SUPPLIED DATA:
:::
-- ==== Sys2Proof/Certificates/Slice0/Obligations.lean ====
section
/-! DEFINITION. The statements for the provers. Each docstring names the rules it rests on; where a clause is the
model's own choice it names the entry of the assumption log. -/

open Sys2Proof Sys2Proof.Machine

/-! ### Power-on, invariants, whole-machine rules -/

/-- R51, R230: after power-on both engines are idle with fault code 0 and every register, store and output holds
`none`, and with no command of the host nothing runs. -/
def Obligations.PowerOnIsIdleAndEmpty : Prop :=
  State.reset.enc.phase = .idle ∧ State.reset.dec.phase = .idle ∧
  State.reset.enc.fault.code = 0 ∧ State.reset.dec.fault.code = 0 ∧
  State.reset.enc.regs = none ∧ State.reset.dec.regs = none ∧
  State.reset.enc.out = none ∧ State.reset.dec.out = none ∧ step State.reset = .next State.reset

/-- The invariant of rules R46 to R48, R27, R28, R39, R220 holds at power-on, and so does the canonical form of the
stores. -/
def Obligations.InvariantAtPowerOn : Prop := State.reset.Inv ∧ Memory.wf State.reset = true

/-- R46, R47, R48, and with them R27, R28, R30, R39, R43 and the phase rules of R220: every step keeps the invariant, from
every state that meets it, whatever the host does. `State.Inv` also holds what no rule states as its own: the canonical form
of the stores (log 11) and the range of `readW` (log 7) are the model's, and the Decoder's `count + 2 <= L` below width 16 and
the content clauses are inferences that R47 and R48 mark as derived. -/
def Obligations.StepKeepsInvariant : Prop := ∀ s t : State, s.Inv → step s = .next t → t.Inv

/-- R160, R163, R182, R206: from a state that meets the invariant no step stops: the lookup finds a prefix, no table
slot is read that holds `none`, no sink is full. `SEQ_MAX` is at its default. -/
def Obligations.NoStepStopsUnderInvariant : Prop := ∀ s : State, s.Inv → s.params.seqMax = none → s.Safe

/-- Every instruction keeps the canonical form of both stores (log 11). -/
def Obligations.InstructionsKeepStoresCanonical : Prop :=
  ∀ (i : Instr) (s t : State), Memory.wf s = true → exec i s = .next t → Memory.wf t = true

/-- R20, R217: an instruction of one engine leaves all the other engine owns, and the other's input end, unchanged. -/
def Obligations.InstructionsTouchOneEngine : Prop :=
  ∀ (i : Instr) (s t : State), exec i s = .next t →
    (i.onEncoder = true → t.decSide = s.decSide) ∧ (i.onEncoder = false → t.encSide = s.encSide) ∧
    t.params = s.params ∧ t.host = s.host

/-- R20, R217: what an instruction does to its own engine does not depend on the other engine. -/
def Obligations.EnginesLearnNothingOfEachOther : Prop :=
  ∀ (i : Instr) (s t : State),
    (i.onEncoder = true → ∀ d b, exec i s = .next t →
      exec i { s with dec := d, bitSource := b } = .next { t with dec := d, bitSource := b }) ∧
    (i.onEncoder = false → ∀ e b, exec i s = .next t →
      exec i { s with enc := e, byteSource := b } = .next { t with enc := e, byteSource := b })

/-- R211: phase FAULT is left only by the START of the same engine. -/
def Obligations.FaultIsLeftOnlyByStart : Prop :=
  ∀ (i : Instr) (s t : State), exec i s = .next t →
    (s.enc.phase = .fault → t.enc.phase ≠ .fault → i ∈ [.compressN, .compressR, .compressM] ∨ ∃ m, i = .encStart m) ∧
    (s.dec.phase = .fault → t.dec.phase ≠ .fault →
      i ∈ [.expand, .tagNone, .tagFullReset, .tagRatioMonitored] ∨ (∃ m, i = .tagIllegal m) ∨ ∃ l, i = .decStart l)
:::
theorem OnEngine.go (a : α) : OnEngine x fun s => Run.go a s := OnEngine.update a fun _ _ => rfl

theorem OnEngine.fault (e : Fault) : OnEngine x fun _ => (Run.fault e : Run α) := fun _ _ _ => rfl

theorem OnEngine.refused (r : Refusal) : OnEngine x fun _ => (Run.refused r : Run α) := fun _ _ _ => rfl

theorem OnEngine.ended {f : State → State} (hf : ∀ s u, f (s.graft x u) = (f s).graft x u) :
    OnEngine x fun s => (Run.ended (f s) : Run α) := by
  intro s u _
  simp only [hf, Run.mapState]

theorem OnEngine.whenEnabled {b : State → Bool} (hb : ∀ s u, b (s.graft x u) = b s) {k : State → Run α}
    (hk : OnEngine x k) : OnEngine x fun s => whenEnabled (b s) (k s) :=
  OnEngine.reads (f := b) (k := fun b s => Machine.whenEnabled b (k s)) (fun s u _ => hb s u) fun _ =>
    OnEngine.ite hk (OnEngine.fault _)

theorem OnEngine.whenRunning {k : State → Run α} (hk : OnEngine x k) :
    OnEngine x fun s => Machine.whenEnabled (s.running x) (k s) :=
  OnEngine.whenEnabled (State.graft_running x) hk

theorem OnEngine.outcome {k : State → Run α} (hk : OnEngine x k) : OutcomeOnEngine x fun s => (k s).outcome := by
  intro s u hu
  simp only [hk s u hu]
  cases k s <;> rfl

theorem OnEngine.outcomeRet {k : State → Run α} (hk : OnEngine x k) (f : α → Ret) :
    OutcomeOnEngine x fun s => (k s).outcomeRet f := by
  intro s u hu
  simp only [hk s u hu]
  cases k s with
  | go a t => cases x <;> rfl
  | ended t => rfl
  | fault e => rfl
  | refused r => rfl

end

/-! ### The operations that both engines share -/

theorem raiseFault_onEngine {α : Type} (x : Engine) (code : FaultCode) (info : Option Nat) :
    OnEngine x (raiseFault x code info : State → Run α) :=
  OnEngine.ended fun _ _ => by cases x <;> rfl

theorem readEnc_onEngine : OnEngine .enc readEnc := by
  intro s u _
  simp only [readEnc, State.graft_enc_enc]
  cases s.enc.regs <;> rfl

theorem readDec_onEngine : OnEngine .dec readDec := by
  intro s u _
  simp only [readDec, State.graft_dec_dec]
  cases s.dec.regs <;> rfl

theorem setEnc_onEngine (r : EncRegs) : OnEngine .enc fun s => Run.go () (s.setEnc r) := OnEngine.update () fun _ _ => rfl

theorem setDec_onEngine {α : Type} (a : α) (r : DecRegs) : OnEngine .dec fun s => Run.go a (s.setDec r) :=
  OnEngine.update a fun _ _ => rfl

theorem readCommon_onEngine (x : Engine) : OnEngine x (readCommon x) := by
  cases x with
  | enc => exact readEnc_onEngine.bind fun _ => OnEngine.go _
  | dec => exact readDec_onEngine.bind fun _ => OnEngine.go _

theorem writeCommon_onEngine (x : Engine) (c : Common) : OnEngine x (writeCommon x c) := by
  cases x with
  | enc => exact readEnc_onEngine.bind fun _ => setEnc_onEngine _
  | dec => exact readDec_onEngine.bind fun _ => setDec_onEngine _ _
:::
Go to the line in the material above that contains "-- ==== Sys2Proof/Certificates/Slice0/Obligations.lean" and copy exactly from there through the line that contains "whole-machine rules -/", stopping after it.

SOLUTION:
-- ==== Sys2Proof/Certificates/Slice0/Obligations.lean ====
section
/-! DEFINITION. The statements for the provers. Each docstring names the rules it rests on; where a clause is the
model's own choice it names the entry of the assumption log. -/

open Sys2Proof Sys2Proof.Machine

/-! ### Power-on, invariants, whole-machine rules -/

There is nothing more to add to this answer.